We find ourselves battling stereotypes and outrageous laws criminalizing our homeless population. Find out more about what the ACLU is doing about it by reading Larry’s story. 

You couldn’t say I have a really great life. But without the Idaho ACLU it would be even worse.
I live in my camper. I have to keep moving it from place to place so I don’t get cited by the police. I have been a street performer, a pretty good guitar player, but I now have psoriatic arthritis, so I’m learning to play the ukulele. You have to adapt to whatever life hands you, don’t you?

Although I’ve struggled with a disability since 1987, I made Adirondack chairs, and they were good, too. They were beginning to sell pretty well. But four years ago my wife divorced me and, through a combination of things, I lost everything. Now let me tell you this: I am no role model for anyone. I have three convictions on my sheet-I’m no angel, believe me. But I sure am trying to walk a straight path, you can count on that. But losing my property, houses, my business and my livelihood felt dire.

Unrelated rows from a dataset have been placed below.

-- ==== Sys2Proof/Laws/CoefGen.lean ====
section
/-! SUPPORT. The coefficient generator against the spec's real formula (40_synthesis.md R106 to R110): the fixed-point
sine and window are within their stated errors, the enclosure holds |r(k)|, and where it decides, the coefficient is
trunc(r(k)); every coefficient meets the bound of R109 and the symmetry of R110. -/

open Finset Real

namespace Sys2Proof.Laws

/-- The sine's Taylor sum of `m` terms, with its remainder. -/
theorem sin_taylor (x : ℝ) (m : ℕ) (hx0 : 0 ≤ x) (hx : x ≤ 4) (hm : 4 ≤ m) :
    |Real.sin x - ∑ i ∈ range m, (-1 : ℝ) ^ i * x ^ (2 * i + 1) / (2 * i + 1).factorial| ≤
      x ^ (2 * m) / (2 * m).factorial * 2 := by
  have hn : ‖(x : ℂ) * Complex.I‖ = x := by simp [abs_of_nonneg hx0]
  have h := Complex.exp_bound' (x := (x : ℂ) * Complex.I) (n := 2 * m) (by
    rw [hn, div_le_iff₀ (by positivity)]
    have : (4 : ℝ) ≤ m := by exact_mod_cast hm
    push_cast
    linarith)
  rw [hn] at h
  have him := (Complex.abs_im_le_norm _).trans h
  have hs : (∑ j ∈ range (2 * m), ((x : ℂ) * Complex.I) ^ j / (j.factorial : ℂ)).im =
      ∑ i ∈ range m, (-1 : ℝ) ^ i * x ^ (2 * i + 1) / (2 * i + 1).factorial := by
    clear h him hm
    induction m with
    | zero => simp
    | succ m ih =>
      rw [show 2 * (m + 1) = 2 * m + 1 + 1 by ring, sum_range_succ, sum_range_succ, Complex.add_im, Complex.add_im, ih,
        sum_range_succ]
      have e1 : (((x : ℂ) * Complex.I) ^ (2 * m) / ((2 * m).factorial : ℂ)).im = 0 := by
        rw [mul_pow, pow_mul Complex.I, Complex.I_sq]
        have : (x : ℂ) ^ (2 * m) * (-1) ^ m / ((2 * m).factorial : ℂ) =
            ((x ^ (2 * m) * (-1) ^ m / (2 * m).factorial : ℝ) : ℂ) := by push_cast; ring
        rw [this, Complex.ofReal_im]
      have e2 : (((x : ℂ) * Complex.I) ^ (2 * m + 1) / ((2 * m + 1).factorial : ℂ)).im =
          (-1 : ℝ) ^ m * x ^ (2 * m + 1) / (2 * m + 1).factorial := by
        rw [mul_pow, pow_succ Complex.I, pow_mul Complex.I, Complex.I_sq]
        have : (x : ℂ) ^ (2 * m + 1) * ((-1) ^ m * Complex.I) / ((2 * m + 1).factorial : ℂ) =
            (((-1) ^ m * x ^ (2 * m + 1) / (2 * m + 1).factorial : ℝ) : ℂ) * Complex.I := by push_cast; ring
        rw [this, Complex.im_ofReal_mul, Complex.I_im, mul_one]
      rw [e1, e2]; ring
  rw [Complex.sub_im, Complex.exp_ofReal_mul_I_im, hs] at him
  exact him

/-- The Taylor sum of sin(x)/x in nested form, one level peeled off (`y` is x²). -/
theorem nested_sum (y : ℝ) (m j : ℕ) (hj : 1 ≤ j) :
    ∑ i ∈ range (m + 2), (-1 : ℝ) ^ i * y ^ i * (2 * j - 1).factorial / (2 * j - 1 + 2 * i).factorial =
      1 - y * (∑ i ∈ range (m + 1), (-1 : ℝ) ^ i * y ^ i * (2 * (j + 1) - 1).factorial / (2 * (j + 1) - 1 + 2 * i).factorial) /
        ((2 * j) * (2 * j + 1)) := by
  obtain ⟨j, rfl⟩ : ∃ k, j = k + 1 := ⟨j - 1, by omega⟩
  rw [sum_range_succ']
  have h0 : ((2 * (j + 1) - 1).factorial : ℝ) ≠ 0 := by positivity
  simp only [pow_zero, mul_zero, add_zero, one_mul, mul_one, div_self h0]
  rw [add_comm, sub_eq_add_neg]
  congr 1
  rw [mul_sum, sum_div, ← sum_neg_distrib]
  refine sum_congr rfl fun i _ => ?_
  have e1 : 2 * (j + 1) - 1 = 2 * j + 1 := by omega
  have e2 : 2 * (j + 1 + 1) - 1 = 2 * j + 3 := by omega
  rw [e1, e2, show 2 * j + 1 + 2 * (i + 1) = 2 * j + 3 + 2 * i by ring]
  rw [show (2 * j + 3).factorial = (2 * j + 3) * ((2 * j + 2) * (2 * j + 1).factorial) by
    rw [Nat.factorial_succ, Nat.factorial_succ]]
  have h1 : ((2 * j + 3 + 2 * i).factorial : ℝ) ≠ 0 := by positivity
  push_cast
  field_simp
  ring

/-- `fixPi` is at most π, in units of 2^-160. -/
theorem fixPi_lower : (Machine.fixPi : ℝ) / 2 ^ 160 ≤ π := by
  by_contra hlt
  rw [not_le] at hlt
  have hp := Real.pi_gt_three
  set x : ℝ := (Machine.fixPi : ℝ) / 2 ^ 160 with hx
  have hx4 : x ≤ 4 := by rw [hx, Machine.fixPi]; norm_num
  have hneg : Real.sin x ≤ 0 := by
    have h1 := Real.sin_nonneg_of_nonneg_of_le_pi (x := x - π) (by linarith) (by linarith)
    have h2 := Real.sin_sub_pi x
    linarith
  have ht := (abs_le.1 (sin_taylor x 36 (by linarith) hx4 (by norm_num))).1
  have hpos : x ^ (2 * 36) / (2 * 36).factorial * 2 <
      ∑ i ∈ range 36, (-1 : ℝ) ^ i * x ^ (2 * i + 1) / (2 * i + 1).factorial := by
    rw [hx, Machine.fixPi]
    simp only [sum_range_succ, sum_range_zero, Nat.factorial]
    norm_num
  linarith

/-- `fixPi + 1` is at least π, in units of 2^-160. -/
theorem fixPi_upper : π ≤ ((Machine.fixPi : ℝ) + 1) / 2 ^ 160 := by
  by_contra hlt
  rw [not_le] at hlt
  set x : ℝ := ((Machine.fixPi : ℝ) + 1) / 2 ^ 160 with hx
  have hx0 : 0 ≤ x := by rw [hx]; positivity
  have hx4 : x ≤ 4 := by rw [hx, Machine.fixPi]; norm_num
  have hnn := Real.sin_nonneg_of_nonneg_of_le_pi hx0 hlt.le
  have ht := (abs_le.1 (sin_taylor x 36 hx0 hx4 (by norm_num))).2
  have hneg : ∑ i ∈ range 36, (-1 : ℝ) ^ i * x ^ (2 * i + 1) / (2 * i + 1).factorial <
      - (x ^ (2 * 36) / (2 * 36).factorial * 2) := by
    rw [hx, Machine.fixPi]
    simp only [sum_range_succ, sum_range_zero, Nat.factorial]
    norm_num
  linarith

/-- A natural quotient is the floor of the real one. -/
theorem natDiv_bounds (a b : ℕ) (hb : 0 < b) : ((a / b : ℕ) : ℝ) ≤ (a : ℝ) / b ∧ (a : ℝ) / b < ((a / b : ℕ) : ℝ) + 1 := by
  have hb' : (0 : ℝ) < b := by exact_mod_cast hb
  refine ⟨Nat.cast_div_le, ?_⟩
  rw [div_lt_iff₀ hb']
  exact_mod_cast Nat.lt_div_mul_add hb |>.trans_eq (by ring)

So that’s my story. I’m trying to lead a decent life, to learn from my mistakes, to become self-sufficient. But last year the City of Boise passed an anti-soliciting ordinance. I kind of figured I had been pushed over the cliff. How could I have survived? Life is better lived if you are able to do something productive and they were taking that away.
I didn’t know what was going to happen. But then the ACLU defended me and others. They went to work to have the law overturned. In January a judge ruled against the city. In February the city reimbursed the ACLU of Idaho for its legal fees.
So now my friends and I are free to continue leading our lives. As I said at the beginning, it’s not a great existence.  But that’s the hand I’ve been dealt, and I appreciate your contributions towards my performances. I’m strong, maybe stronger than most, and I will preserve.